As experiências de rastreio de linhagem descritas acima não abordaram se a população cmlc2+ inclui múltiplos tipos de células musculares que podem contribuir de forma diferente para a regeneração. Recentemente, Poss e colegas geraram um sistema transgénico que permite a etiquetagem clonal multicolor dos cardiomiócitos, e definiram linhagens miocárdicas anteriormente não caracterizadas, ao mesmo tempo que revelavam os seus comportamentos durante a morfogénese do coração zebrafish (Gupta e Poss, 2012).
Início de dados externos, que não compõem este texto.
/-- Whether a bundle ends a stretch in which bundle follows bundle: a branch, a loop, a wait or the end of the step. -/
def leavesStretch (is : List Instr) : Bool :=
  is.any fun i => match i with
    | .br .. | .jr .. | .loopi .. | .loopr .. | .waitf .. | .endstep .. => true
    | _ => false

/-- A write of register v by a unit other than the array that drains into it, in one of the n bundles that follow its DRAIN with
nothing between that reads v, and so before the drain can have completed. -/
def drainClash (arr v : Nat) : Nat → List (List Instr) → Bool
  | 0, _ => false
  | _ + 1, [] => false
  | n + 1, is :: r =>
    if (is.flatMap readsV).contains v then false
    else if is.any fun i => (destsOf i).contains (200 + v) && (match i with | .drain _ a _ => decide (a ≠ arr) | _ => true) then true
    else if leavesStretch is then false
    else drainClash arr v n r

/-- R81, Table 4-9: whether a write conflict with a drain is visible in the program: on a straight stretch, in one of the 16 bundles after
the DRAIN's, that no loop ends within (log entry 81). A drain completes 17 cycles after its request at the soonest. -/
def drainsOk (bs : List (BitVec 128)) (ends : List Nat) : Bool :=
  let ds := bs.map fun b => (decodeFields b).getD []
  ds.zipIdx.all fun x =>
    let n := match (ends.filter fun e => decide (x.2 ≤ e)).min? with
      | some e => min 16 (e - x.2)
      | none => 16
    leavesStretch x.1 || x.1.all fun i =>
      match i with
      | .drain _ arr v => !drainClash arr v n (ds.drop (x.2 + 1))
      | _ => true

/-- The control command of a bundle. -/
def bundleControl (b : BitVec 128) : Option Instr := decodeControl (bits b.toNat 104 24)

/-- Loops of a program: the index of the loop bundle and its body length. -/
def programLoops (bs : List (BitVec 128)) : List (Nat × Nat) :=
  bs.zipIdx.filterMap fun x =>
    match bundleControl x.1 with
    | some (.loopi _ _ n _) => some (x.2, n)
    | some (.loopr _ _ n _) => some (x.2, n)
    | _ => none

/-- Whether bundle i lies in the body of a loop. -/
def inBody (i : Nat) (l : Nat × Nat) : Bool := decide (l.1 < i ∧ i ≤ l.1 + l.2)

/-- The loop and branch conditions of Table 4-9. -/
def flowOk (bs : List (BitVec 128)) : Bool :=
  let ls := programLoops bs
  let len := bs.length
  let nested := ls.all fun l => decide (l.1 + l.2 < len) &&
    ls.all fun m => !inBody m.1 l || decide (m.1 + m.2 ≤ l.1 + l.2)
  let depth := (List.range len).all fun i => decide ((ls.filter (inBody i)).length ≤ 4)
  let ctl := bs.zipIdx.all fun x =>
    let i := x.2
    let atEnd := ls.any fun l => decide (l.1 + l.2 = i)
    let inside := ls.any (inBody i)
    match bundleControl x.1 with
    | some (.br _ _ t) => decide (t < len) && !atEnd && ls.all fun l => inBody i l == inBody t l
    | some (.loopi _ _ _ _) => !atEnd
    | some (.loopr _ _ _ _) => !atEnd
    | some (.jr _ _ _) => !inside
    | some (.endstep _ _) => !inside
    | _ => true
  nested && depth && ctl

/-- R116: a program that LOAD_PROGRAM accepts, the target cores apart. -/
def programOk (bs : List (BitVec 128)) (entry : Nat) : Bool :=
  decide (1 ≤ bs.length ∧ bs.length ≤ 2048 ∧ entry < bs.length) && bs.all bundleOk && flowOk bs &&
    drainsOk bs ((programLoops bs).map fun l => l.1 + l.2)

end Sys2Proof.Machine
end

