/-! LOAD_SCHEDULE (R134, R135). -/

/-- Groups of 64 bytes as schedule entries. -/
def entriesOf (bs : List Byte) : Nat → List (BitVec 512)
  | 0 => []
  | n + 1 => BitVec.ofNat 512 (natOf (bs.take 64)) :: entriesOf (bs.drop 64) n

/-- A router-list entry: cluster, image address, generator values; none for a reserved bit. -/
def routerEntry (bs : List Byte) : Option (Nat × Nat × List (BitVec 64)) :=
  let x := natOf bs
  if bits x 16 48 = 0 ∧ bits x 112 400 = 0 ∧ bits x 0 16 < 512 then
    some (bits x 0 16, bits x 64 48, (List.range 8).map fun i => BitVec.ofNat 64 (bits x (512 + 64 * i) 64))
  else none

/-- Images of listed routers, read one after another. -/
def readImages (s : State) (q : Acc) : List (Nat × Nat × List (BitVec 64)) →
    State × List (Nat × List (BitVec 512) × List (BitVec 64)) × Option Got × List Byte
  | [] => (s, [], none, [])
  | (cl, a, gens) :: r =>
    match readRange s q (piecesFrom a 65536) with
    | (s, xs, none) =>
      if xs.any (·.2) then (s, [], some (.err .uncorrectable), [])
      else
        let bs := xs.map (·.1)
        let (s, l, g, all) := readImages s q r
        (s, (cl, entriesOf bs 1024, gens) :: l, g, bs ++ all)
    | (s, _, some (g, _)) => (s, [], some g, [])

/-- The schedule of a partition as it will stand: loads of this command over queued ones, where they count, over those in
place. -/
def schedAfter (s : State) (p : Nat) (queued : Bool) (ls : List (Nat × List (BitVec 512) × List (BitVec 64))) : SchedSet :=
  let cls := clustersOf s p
  let pick (cl : Nat) : Tab (BitVec 512) × List (BitVec 64) :=
    let num (es : List (BitVec 512)) : Tab (BitVec 512) := es.zipIdx.map fun x => (x.2, x.1)
    match (ls.filter fun l => decide (l.1 = cl)).getLast? with
    | some l => (num l.2.1, l.2.2)
    | none =>
      let r := s.router cl
      let kept := ((if r.has then r.sched else []),
        (List.range 8).map fun g => BitVec.ofNat 64 (s.reg (offMshDgen (8 * cl + g))).toNat)
      match r.qsched with
      | some (es, gens) => if queued then (num es, gens) else kept
      | none => kept
  { clusters := cls, entries := cls.map fun cl => (cl, (pick cl).1), gens := cls.map fun cl => (cl, (pick cl).2) }

def ownsPort (s : State) (p port : Nat) : Bool := rb s (fLnkPcfg_own port) && decide (rf s (fLnkPcfg_part port) = p)
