/-- Table 4-2: the arithmetic and logic of the control field write sd from the registers at the start of the cycle, and nothing
else; then the field is done. A product can be used three cycles on (Table 4-7). Table 4-2: moves, address arithmetic, comparisons
and predicate logic of the control field. -/
def Obligations.ScalarCommands : Prop :=
  (∀ (s s1 : State) (sl : Slot) (l : Latch) (g sd sa sb : Nat), Issues s sl [sd, sa, sb] [] s1 l →
    guardTrue l.snap.preds g = true →
    let x := l.snap.s sa
    let y := l.snap.s sb
    let put := fun r : Word => (Host.Outcome.next (fieldDone sl l (onCore s1 sl.core fun k => k.setS sd r)) :
      Host.Outcome State Fault Refusal)
    exec (.add sl g sd sa sb) s = put (x + y) ∧ exec (.sub sl g sd sa sb) s = put (x - y) ∧
    exec (.mul sl g sd sa sb) s = .next (fieldDone sl l (onCore s1 sl.core fun k =>
      { k with late := k.late ++ [{ due := coreCyc s1 sl.core + 3, sregs := [(sd, some (x * y))] }] })) ∧
    exec (.and sl g sd sa sb) s = put (x &&& y) ∧
    exec (.or sl g sd sa sb) s = put (x ||| y) ∧ exec (.xor sl g sd sa sb) s = put (x ^^^ y) ∧
    exec (.shl sl g sd sa sb) s = put (x <<< (y.toNat % 64)) ∧ exec (.shr sl g sd sa sb) s = put (x >>> (y.toNat % 64)) ∧
    exec (.sra sl g sd sa sb) s = put (x.sshiftRight (y.toNat % 64)) ∧
    exec (.min sl g sd sa sb) s = put (if x.toInt < y.toInt then x else y) ∧
    exec (.max sl g sd sa sb) s = put (if x.toInt < y.toInt then y else x)) ∧
  (∀ (s s1 : State) (sl : Slot) (l : Latch) (g d e sa sb : Nat) (imm : BitVec 10) (off : BitVec 12), Issues s sl [d, sa, sb] [] s1 l →
    guardTrue l.snap.preds g = true →
    let put := fun f : Core → Core => (Host.Outcome.next (fieldDone sl l (onCore s1 sl.core f)) :
      Host.Outcome State Fault Refusal)
    exec (.movi sl g d imm) s = put (fun k => k.setS d (imm.signExtend 64)) ∧
    exec (.addi sl g d imm) s = put (fun k => k.setS d (l.snap.s d + imm.signExtend 64)) ∧
    exec (.aaddi sl g e off) s = put (fun k => k.setA e (l.snap.a e + BitVec.ofInt 32 (64 * off.toInt))) ∧
    exec (.amov sl g e sa) s = put (fun k => k.setA e ((l.snap.s sa).setWidth 32)) ∧
    exec (.smova sl g d e) s = put (fun k => k.setS d ((l.snap.a e).setWidth 64)) ∧
    (∀ cmp : Nat, cmp < 4 →
      exec (.setp sl g e cmp sa sb) s = put (fun k => { k with preds := setPred k.preds e (cmpSpec cmp (l.snap.s sa) (l.snap.s sb)) })) ∧
    (∀ fn pa pb : Nat, fn < 4 →
      exec (.plog sl g e fn pa pb) s =
        put (fun k => { k with preds := setPred k.preds e (plogSpec fn (l.snap.preds.getLsbD pa) (l.snap.preds.getLsbD pb)) })) ∧
    (∀ p, partOfCluster s1 (clusterOfCore sl.core) = some p →
      exec (.rds sl g d 0) s = put (fun k => k.setS d (s1.part p).step) ∧
      exec (.rds sl g d 1) s = put (fun k => k.setS d ((s1.part p).m.setWidth 64))) ∧
    (∀ n : Nat, n < 4 → exec (.rds sl g d (2 + n)) s = put (fun k => k.setS d (BitVec.ofNat 64 (loopCount l.snap n)))) ∧
    exec (.rds sl g d 6) s = put (fun k => k.setS d (BitVec.ofNat 64 sl.core)) ∧
    exec (.rds sl g d 7) s = put (fun k => k.setS d s1.devtime))

/-- Table 4-2, R90, R96, R97, R112, R118: loops, branches, step end, breakpoints and flag waits of the control field. R97: which
bundle follows bundle b. Outside the last bundle of every open level the next one follows; at the last bundle of the innermost
level the level goes back to its start while it has turns left, and closes after the last one. -/
def Obligations.ControlFlowAndLoops : Prop :=
  (∀ (s s1 : State) (sl : Slot) (l : Latch) (g n count target sa f : Nat) (keep : Bool), Issues s sl [sa] [] s1 l →
    guardTrue l.snap.preds g = true →
    let put := fun t : State => (Host.Outcome.next (fieldDone sl l t) : Host.Outcome State Fault Refusal)
    let push := fun c : Nat => onCore s1 sl.core fun k => { k with loops := ⟨l.snap.pc + 1, l.snap.pc + n, c⟩ :: k.loops }
    exec (.ctrlNop sl g) s = put s1 ∧
    exec (.loopi sl g n count) s = put (push count) ∧
    ((l.snap.s sa).toNat % 2 ^ 32 ≠ 0 → exec (.loopr sl g n sa) s = put (push ((l.snap.s sa).toNat % 2 ^ 32))) ∧
    ((l.snap.s sa).toNat % 2 ^ 32 = 0 → exec (.loopr sl g n sa) s = put (setCtl s1 sl.core (.skip (l.snap.pc + n)))) ∧
    exec (.br sl g target) s = put (setCtl s1 sl.core (.goto target 2)) ∧
    exec (.jr sl g sa) s = put (setCtl s1 sl.core (.goto ((l.snap.s sa).toNat % 2048) 3)) ∧
    exec (.endstep sl g) s = put (onCore s1 sl.core fun k => { k with ended := true }) ∧
    (∃ t, exec (.brk sl g) s = put t ∧ (t.core sl.core).dbg = true) ∧
    (l.snap.flags.getLsbD f = true → ∃ t, exec (.waitf sl g keep f) s = put t ∧
      (t.core sl.core).flags = (if keep then (s1.core sl.core).flags else (s1.core sl.core).flags &&& ~~~(1#32 <<< f)) ∧
      (t.core sl.core).waits = (s1.core sl.core).waits) ∧
    (l.snap.flags.getLsbD f = false → ∃ t, exec (.waitf sl g keep f) s = put t ∧
      (t.core sl.core).flags = (s1.core sl.core).flags ∧
      ∀ p, corePart s1 sl.core = some p →
        (t.core sl.core).waits = (s1.core sl.core).waits ++ [⟨f, keep, (s1.part p).rc⟩])) ∧
  ((∀ b, loopNext [] b = (b + 1, [])) ∧
  (∀ (l : Loop) (ls : List Loop) (b : Nat), l.last ≠ b → loopNext (l :: ls) b = (b + 1, l :: ls)) ∧
  (∀ (l : Loop) (ls : List Loop) (b : Nat), l.last = b → 1 < l.count →
    loopNext (l :: ls) b = (l.start, { l with count := l.count - 1 } :: ls)) ∧
  (∀ (l : Loop) (ls : List Loop) (b : Nat), l.last = b → l.count ≤ 1 → loopNext (l :: ls) b = loopNext ls b) ∧
  (∀ (ls : List Loop) (b : Nat), (loopNext ls b).2.length ≤ ls.length))

/-- R93, R96, R97: a bundle whose fields have issued leaves the core at the next bundle: one further or where its loops say, at
the target of a taken branch, or past a loop body with no turns; the loop levels follow. The next bundle may issue in the next cycle,
two cycles on after a taken BR, three after a JR. It holds for every core whose next bundle lies inside the program, and other cores
keep all they hold. -/
def Obligations.BundleGoesOn : Prop :=
  ∀ (s : State) (c : Nat) (l : Latch),
    let k := s.core c
    let go := match l.ctl with
      | .seq => loopNext k.loops l.snap.pc
      | .goto n _ => (n, k.loops)
      | .skip e => loopNext k.loops e
    (go.1 < rf s (fCorePlen_len c) ∨ k.ended = true) →
    ((complete s c l).core c).pc = go.1 ∧ ((complete s c l).core c).loops = go.2 ∧
    ((complete s c l).core c).nextAt = coreCyc s c + (match l.ctl with | .goto _ lag => lag | _ => 1) ∧
    ((complete s c l).core c).sregs = k.sregs ∧ ((complete s c l).core c).vregs = k.vregs ∧
    (complete s c l).mem = s.mem ∧ (∀ d, d ≠ c → (complete s c l).core d = s.core d)

/-- Frame of the scalar commands that are not the last field of their bundle: every other scalar register, every address and
vector register, every other core, all of memory, every register of BAR0 and every flag stay as they were. A product stands three
cycles on, and no other of the commands leaves a result on its way. -/
def Obligations.ScalarFrame : Prop :=
  ∀ (s s1 t : State) (sl : Slot) (l : Latch) (g sd sa sb : Nat) (i : Instr), Issues s sl [sd, sa, sb] [] s1 l → sl.last = false →
    i = .add sl g sd sa sb ∨ i = .sub sl g sd sa sb ∨ i = .mul sl g sd sa sb ∨ i = .and sl g sd sa sb ∨
      i = .or sl g sd sa sb ∨ i = .xor sl g sd sa sb ∨ i = .shl sl g sd sa sb ∨ i = .shr sl g sd sa sb ∨
      i = .sra sl g sd sa sb ∨ i = .min sl g sd sa sb ∨ i = .max sl g sd sa sb →
    exec i s = .next t →
    (∀ r, r ≠ sd → (t.core sl.core).s r = (s.core sl.core).s r) ∧
    (i ≠ .mul sl g sd sa sb → (t.core sl.core).late = (s.core sl.core).late) ∧
    (i = .mul sl g sd sa sb → (t.core sl.core).sregs = (s.core sl.core).sregs ∧
      ∃ x, (t.core sl.core).late = (s.core sl.core).late ++ [{ due := coreCyc s sl.core + 3, sregs := [(sd, x)] }]) ∧
    (t.core sl.core).aregs = (s.core sl.core).aregs ∧ (t.core sl.core).vregs = (s.core sl.core).vregs ∧
    (t.core sl.core).preds = (s.core sl.core).preds ∧ (t.core sl.core).flags = (s.core sl.core).flags ∧
    (∀ d, d ≠ sl.core → t.core d = s.core d) ∧ (∀ a, memGet t.mem a = memGet s.mem a) ∧ (∀ o, t.reg o = s.reg o) ∧
    t.parts = s.parts ∧ t.pending = s.pending

/-! Vector, memory, feeder and array fields. -/

/-- Table 4-5, R104, R46, R85: lane-wise arithmetic. Each lane is the exact result rounded once in the type; vd takes the lanes from
byte 0, a poison tag if a source has one, and the flags of the lanes, after the cycles of Table 4-7. Nothing else changes before the
field is done. It rests in part on the model's readings in log entry 50. -/
def Obligations.VectorArithmetic : Prop :=
  ∀ (s s1 : State) (sl : Slot) (l : Latch) (p : Nat) (ty : VTy) (vd va vb : Nat), Issues s sl [] [vd, va, vb] s1 l →
    predTrue l.snap.preds p = true →
    let A := valsOf ty (l.snap.v va)
    let B := valsOf ty (l.snap.v vb)
    let D := valsOf ty (l.snap.v vd)
    let put := fun (n : Nat) (psn : Bool) (rs : List (Nat × Fl)) => (Host.Outcome.next (fieldDone sl l
      (putV s1 sl.core n vd (packV ty.w (rs.map (·.1))) psn (flagsOf rs))) : Host.Outcome State Fault Refusal)
    let pab := l.snap.vp va || l.snap.vp vb
    exec (.vadd sl p ty vd va vb) s = put 3 pab ((A.zip B).map fun x => roundV ty.fmt (sumV [x.1, x.2])) ∧
    exec (.vsub sl p ty vd va vb) s = put 3 pab ((A.zip B).map fun x => roundV ty.fmt (sumV [x.1, x.2.neg])) ∧
    exec (.vmul sl p ty vd va vb) s = put 3 pab ((A.zip B).map fun x => roundV ty.fmt (mulV x.1 x.2)) ∧
    exec (.vfma sl p ty vd va vb) s = put 4 (pab || l.snap.vp vd) ((D.zip (A.zip B)).map fun x => fmaLane ty.fmt x.1 x.2.1 x.2.2) ∧
    exec (.vmax sl p ty vd va vb) s = put 2 pab ((A.zip B).map fun x => ty.fmt.encode true .rne (maxV x.1 x.2)) ∧
    exec (.vmin sl p ty vd va vb) s = put 2 pab ((A.zip B).map fun x => ty.fmt.encode true .rne (minV x.1 x.2)) ∧
    exec (.vabs sl p ty vd va) s = put 2 (l.snap.vp va) (A.map fun x => ty.fmt.encode true .rne x.abs) ∧
    exec (.vneg sl p ty vd va) s = put 2 (l.snap.vp va) (A.map fun x => ty.fmt.encode true .rne x.neg) ∧
    exec (.vexp sl p ty vd va) s = put 6 (l.snap.vp va) (A.map fun x => roundF ty.fmt (expV x)) ∧
    exec (.vrcp sl p ty vd va) s = put 6 (l.snap.vp va) (A.map fun x => roundF ty.fmt (rcpV x)) ∧
    exec (.vrsq sl p ty vd va) s = put 6 (l.snap.vp va) (A.map fun x => roundF ty.fmt (rsqV x)) ∧
    exec (.vrsum sl p ty vd va) s = put 5 (l.snap.vp va) [roundV ty.fmt (sumV A)] ∧
    (∀ v vs, A = v :: vs → exec (.vrmax sl p ty vd va) s =
      put 5 (l.snap.vp va) [ty.fmt.encode true .rne (vs.foldl maxV v)])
Este sistema consistia em dois alelos transgénicos, cmlc2:CreER (Kikuchi et al., 2010) e uma cassete de repórter multicolor chamada priZm, que foi construída utilizando a tecnologia Brainbow originalmente desenvolvida para visualizar neurónios individuais e ligações no cérebro do rato (Livet et al., 2007) (Fig. 1A). Utilizando este sistema, os autores induziram a etiquetagem clonal multicolor a 2 dias após a fertilização, e realizaram análises de imagem em várias fases de desenvolvimento para caracterizar em detalhe como os clones cardiomiócitos se comportam durante a morfogénese do coração.